(Records excerpted from a collection)
-- ==== Sys2Proof/Machine/LoadStore.lean ====
section
/-! DEFINITION. The load, store, point and timer instructions of the logic core (07 R152, R153, R157, R158). -/
namespace Sys2Proof.Machine

/-! ### Variable memory and the constant table -/

/-- The trap of a data access, if any: an address outside the task's partition is a tenant violation, a region that the
instruction does not reach a translation fault (Table 07.5). -/
def State.accessTrap (s : State) (d c : Nat) (a : V24) (load : Bool) : Option Nat :=
  match regionOf a with
  | .vars => match (s.die d).image with
    | some i => if imgReach i (s.core d c).tnt a.toNat then none else some 4
    | none => some 4
  | .consts => if load then none else some 5
  | _ => some 5

/-- The value of a word of variable memory or of the constant table. -/
def State.loadWord (s : State) (d : Nat) (a : V24) : V24 :=
  if regionOf a == .consts then ((s.die d).consts[a.toNat - 0x40000]?).getD 0 else (s.die d).load a.toNat

/-- Enter a store in the journal (06 R124). -/
def State.storeWord (s : State) (d : Nat) (a v : V24) : State :=
  s.modDie d fun g => { g with journal := g.journal ++ [(a.toNat, v)] }

/-- An instruction that loads word `a` and changes its core with the value. -/
def State.loadInstr (s : State) (d c : Nat) (w a : V24) (load : Bool) (f : V24 → CoreSt) : State :=
  match s.accessTrap d c a load with
  | some n => s.trap d c n a w
  | none => s.retire d c (f (s.loadWord d a)) w

/-- An instruction that stores `v` to word `a`. -/
def State.storeInstr (s : State) (d c : Nat) (w a v : V24) : State :=
  match s.accessTrap d c a false with
  | some n => s.trap d c n a w
  | none => (s.storeWord d a v).retire d c (s.core d c) w

/-- LD (rd ← word [rs1 + sext(imm8)]). -/
def execLd (k : CoreRef) (i : IForm) (s : State) : Host.Outcome State Fault Refusal :=
  done s (s.instr k (iWord 0x20 i) (legalI i) fun x =>
    s.loadInstr k.die.val k.core.val (iWord 0x20 i) (x.ea i) true fun v => x.w i.rd v)

/-- ST (word [rs1 + sext(imm8)] ← rd, through the journal). -/
def execSt (k : CoreRef) (i : IForm) (s : State) : Host.Outcome State Fault Refusal :=
  done s (s.instr k (iWord 0x21 i) (legalI i) fun x =>
    s.storeInstr k.die.val k.core.val (iWord 0x21 i) (x.ea i) (x.r i.rd))

/-- The trap of an access to DRAM that does not go through. -/
def accCause (e : AccErr) : Nat := if e = .integ then 6 else 5

/-- LDX (rd ← word [rs1 + extension]; it alone reaches task data, through the ATU with the tenant's context of class 1). -/
def execLdx (k : CoreRef) (i : IForm) (s : State) : Host.Outcome State Fault Refusal :=
  let d := k.die.val
  let c := k.core.val
  done s (s.instr k (iWord 0x22 i) (legalI i && i.imm == 0) fun x =>
    let a := x.eax i
    if regionOf a == .data then
      match s.readVa d (s.ctxOf x.tnt 1) c (4 * a.toNat) 4 with
      | (.ok l, t) => t.retire d c (x.w i.rd (BitVec.ofNat 24 (ofLe l))) (iWord 0x22 i)
      | (.error (e, _), t) => t.trap d c (accCause e) a (iWord 0x22 i)
    else s.loadInstr d c (iWord 0x22 i) a true fun v => x.w i.rd v)

/-- STX (word [rs1 + extension] ← rd, through the journal, R158). -/
def execStx (k : CoreRef) (i : IForm) (s : State) : Host.Outcome State Fault Refusal :=
  done s (s.instr k (iWord 0x23 i) (legalI i && i.imm == 0) fun x =>
    s.storeInstr k.die.val k.core.val (iWord 0x23 i) (x.eax i) (x.r i.rd))

/-! ### Points (R153) -/

/-- May the running task address this cell? `out` picks the declared output set, otherwise the input set; a tenant task only
reads a landlord's SHR point (02 R27). -/
def State.pointOk (s : State) (d c m : Nat) (out : Bool) : Bool :=
  let x := s.core d c
  let listed := match x.task.bind (s.die d).task? with
    | some t => (if out then t.outputs else t.inputs).contains m
    | none => false
  let seen := match s.desc? m with
    | some e => sees x.tnt e && (!out || x.tnt == 0 || e.tenant == x.tnt)
    | none => false
  m < 262144 && m < s.nPoints && seen && listed

/-- The snapshot cell of a declared input. -/
def LogicDie.snap (g : LogicDie) (m : Nat) : Cell := sget {} g.snapshot m

/-- Enter an output store in the journal. -/
def State.storePoint (s : State) (d : Nat) (o : OutStore) : State := s.modDie d fun g => { g with outJ := g.outJ ++ [o] }

/-- LDP (rd ← VALUE of the snapshot cell). -/
def execLdp (k : CoreRef) (i : IForm) (s : State) : Host.Outcome State Fault Refusal :=
  let d := k.die.val
  let c := k.core.val
  done s (s.instr k (iWord 0x24 i) (legalI i) fun x =>
    if s.pointOk d c (x.eaPoint i) false then
      s.retire d c (x.w i.rd ((s.die d).snap (x.eaPoint i)).value) (iWord 0x24 i)
    else s.trap d c 4 (BitVec.ofNat 24 (x.eaPoint i)) (iWord 0x24 i))

/-- LDPS (rd ← status byte of the snapshot cell, in [7:0]). -/
def execLdps (k : CoreRef) (i : IForm) (s : State) : Host.Outcome State Fault Refusal :=
  let d := k.die.val
  let c := k.core.val
  done s (s.instr k (iWord 0x25 i) (legalI i) fun x =>
    if s.pointOk d c (x.eaPoint i) false then
      s.retire d c (x.w i.rd (BitVec.ofNat 24 (cellByte ((s.die d).snap (x.eaPoint i))))) (iWord 0x25 i)
    else s.trap d c 4 (BitVec.ofNat 24 (x.eaPoint i)) (iWord 0x25 i))

/-- STP (output cell ← rd, QUAL good, SRC logic, through the journal). -/
def execStp (k : CoreRef) (i : IForm) (s : State) : Host.Outcome State Fault Refusal :=
  let d := k.die.val
  let c := k.core.val
  done s (s.instr k (iWord 0x26 i) (legalI i) fun x =>
    if s.pointOk d c (x.eaPoint i) true then
      (s.storePoint d { mpn := x.eaPoint i, value := x.r i.rd, task := x.task.getD 0 }).retire d c x (iWord 0x26 i)
    else s.trap d c 4 (BitVec.ofNat 24 (x.eaPoint i)) (iWord 0x26 i))

/-- STPQ (output cell at MPN rs1 ← rs2, QUAL bits [1:0] of register rd, SRC logic). -/
def execStpq (k : CoreRef) (r : RForm) (s : State) : Host.Outcome State Fault Refusal :=
  let d := k.die.val
  let c := k.core.val
  done s (s.instr k (rWord 0x27 r) (legalR r) fun x =>
    let m := (x.r r.rs1).toNat
    if s.pointOk d c m true then
      (s.storePoint d { mpn := m, value := x.r r.rs2, qual := qualOf ((x.r r.rd).toNat % 4), task := x.task.getD 0 }).retire d c x (rWord 0x27 r)
    else s.trap d c 4 (x.r r.rs1) (rWord 0x27 r))

/-! ### Timers (R157) -/

/-- TSTART (word [rs1 + sext(imm8)] ← ms; rd is not used). -/
def execTstart (k : CoreRef) (i : IForm) (s : State) : Host.Outcome State Fault Refusal :=
  done s (s.instr k (iWord 0x30 i) (i.rd == 0 && gen i.rs1) fun x =>
    s.storeInstr k.die.val k.core.val (iWord 0x30 i) (x.ea i) (s.die k.die.val).ms)

/-- TELAP (rd ← (ms − word [rs1 + sext(imm8)]) mod 2^24). -/
def execTelap (k : CoreRef) (i : IForm) (s : State) : Host.Outcome State Fault Refusal :=
  done s (s.instr k (iWord 0x31 i) (legalI i) fun x =>
    s.loadInstr k.die.val k.core.val (iWord 0x31 i) (x.ea i) false fun v => x.w i.rd ((s.die k.die.val).ms - v))

/-- TDONE (rd ← 1 when (ms − word [rs1]) mod 2^24 ≥ rs2 unsigned, else 0; Z alone is set). -/
def execTdone (k : CoreRef) (r : RForm) (s : State) : Host.Outcome State Fault Refusal :=
  done s (s.instr k (rWord 0x32 r) (legalR r) fun x =>
    s.loadInstr k.die.val k.core.val (rWord 0x32 r) (x.r r.rs1) false fun v =>
      let yes := (x.r r.rs2).toNat ≤ ((s.die k.die.val).ms - v).toNat
      { x with z := !yes }.w r.rd (if yes then 1 else 0))

end Sys2Proof.Machine
end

_TASK STATEMENT_
Where does the word "seen" appear in the records above? Return every line that holds it.

_FINISHED TASK_
  let seen := match s.desc? m with
  m < 262144 && m < s.nPoints && seen && listed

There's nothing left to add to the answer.